**Aim of the exercise**
Print each of the records below, leaving every word as it is.

:: Records to use ::

-- ==== Sys2Proof/Config.lean ====
section
/-! DEFINITION. What is fixed when the block is built (00_scope.md R10 to R13, decisions D8, D20, D26), and the free draw of the
buffer contents that the spec leaves unspecified (10_state.md R46, U1). -/

namespace Sys2Proof

/-- The two readings of the unescape transform that 90_conflicts.md C1 names. D20 asks that the transform be configuration, so
that a claim about escaped bytes with bit 5 clear can be stated under either reading. -/
inductive UnescapeForm where
  /-- `b AND NOT ESCAPE_MASK`: the reading the spec follows (R95, C1). -/
  | andNot
  /-- `b XOR ESCAPE_MASK`: the losing reading of C1, kept so that claims can be restated. -/
  | xor
  deriving DecidableEq, Repr

/-- The block's build-time parameters (00_scope.md §4, D26). -/
structure Params where
  startByte    : Byte
  endByte      : Byte
  escapeByte   : Byte
  escapeMask   : Byte
  maxPacketLen : Nat
  unescape     : UnescapeForm
  deriving DecidableEq, Repr

/-- CAP = MAX_PACKET_LEN - 2 (R11): how many decoded payload bytes the buffer holds. -/
def Params.cap (p : Params) : Nat := p.maxPacketLen - 2

/-- LEN_W: the smallest w with 2^w > CAP (R12, D8). -/
def Params.lenW (p : Params) : Nat := if p.cap = 0 then 0 else Nat.log2 p.cap + 1

/-- R13: the three control values are pairwise distinct and MAX_PACKET_LEN >= 2. The 8-bit conditions hold by type. -/
def Params.wf (p : Params) : Bool :=
  p.startByte != p.endByte && p.startByte != p.escapeByte && p.endByte != p.escapeByte && decide (2 ≤ p.maxPacketLen)

/-- R13, second sentence: what the round trip of R103 also needs, `c AND ESCAPE_MASK = 0` for each control value c. -/
def Params.maskClear (p : Params) : Bool :=
  p.startByte &&& p.escapeMask == 0 && p.endByte &&& p.escapeMask == 0 && p.escapeByte &&& p.escapeMask == 0

/-- This hardware's parameters (the table of 00_scope.md §4, R10). UNVERIFIED: the spec calls the literals unaudited (D26, U14;
log entries 10 and 11). -/
def Config.params : Params where
  startByte    := 0x02
  endByte      := 0x03
  escapeByte   := 0x10
  escapeMask   := 0x20
  maxPacketLen := 512
  unescape     := .andNot

/-- CAP = 510 for this hardware (R11). -/
def Config.cap : Nat := Config.params.cap

/-- The unspecified buffer contents (10_state.md R42, R46; U1, treatment `any value`): `Config.bufDraw d i` is the byte at index i
under the d-th draw. It has no body, so nothing can be proved of its value (log entry 3). -/
opaque Config.bufDraw : Nat → Nat → Byte

end Sys2Proof
end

:::

**Response**
-- ==== Sys2Proof/Config.lean ====
section
/-! DEFINITION. What is fixed when the block is built (00_scope.md R10 to R13, decisions D8, D20, D26), and the free draw of the
buffer contents that the spec leaves unspecified (10_state.md R46, U1). -/

namespace Sys2Proof

/-- The two readings of the unescape transform that 90_conflicts.md C1 names. D20 asks that the transform be configuration, so
that a claim about escaped bytes with bit 5 clear can be stated under either reading. -/
inductive UnescapeForm where
  /-- `b AND NOT ESCAPE_MASK`: the reading the spec follows (R95, C1). -/
  | andNot
  /-- `b XOR ESCAPE_MASK`: the losing reading of C1, kept so that claims can be restated. -/
  | xor
  deriving DecidableEq, Repr

/-- The block's build-time parameters (00_scope.md §4, D26). -/
structure Params where
  startByte    : Byte
  endByte      : Byte
  escapeByte   : Byte
  escapeMask   : Byte
  maxPacketLen : Nat
  unescape     : UnescapeForm
  deriving DecidableEq, Repr

/-- CAP = MAX_PACKET_LEN - 2 (R11): how many decoded payload bytes the buffer holds. -/
def Params.cap (p : Params) : Nat := p.maxPacketLen - 2

/-- LEN_W: the smallest w with 2^w > CAP (R12, D8). -/
def Params.lenW (p : Params) : Nat := if p.cap = 0 then 0 else Nat.log2 p.cap + 1

/-- R13: the three control values are pairwise distinct and MAX_PACKET_LEN >= 2. The 8-bit conditions hold by type. -/
def Params.wf (p : Params) : Bool :=
  p.startByte != p.endByte && p.startByte != p.escapeByte && p.endByte != p.escapeByte && decide (2 ≤ p.maxPacketLen)

/-- R13, second sentence: what the round trip of R103 also needs, `c AND ESCAPE_MASK = 0` for each control value c. -/
def Params.maskClear (p : Params) : Bool :=
  p.startByte &&& p.escapeMask == 0 && p.endByte &&& p.escapeMask == 0 && p.escapeByte &&& p.escapeMask == 0

/-- This hardware's parameters (the table of 00_scope.md §4, R10). UNVERIFIED: the spec calls the literals unaudited (D26, U14;
log entries 10 and 11). -/
def Config.params : Params where
  startByte    := 0x02
  endByte      := 0x03
  escapeByte   := 0x10
  escapeMask   := 0x20
  maxPacketLen := 512
  unescape     := .andNot

/-- CAP = 510 for this hardware (R11). -/
def Config.cap : Nat := Config.params.cap

/-- The unspecified buffer contents (10_state.md R42, R46; U1, treatment `any value`): `Config.bufDraw d i` is the byte at index i
under the d-th draw. It has no body, so nothing can be proved of its value (log entry 3). -/
opaque Config.bufDraw : Nat → Nat → Byte

end Sys2Proof
end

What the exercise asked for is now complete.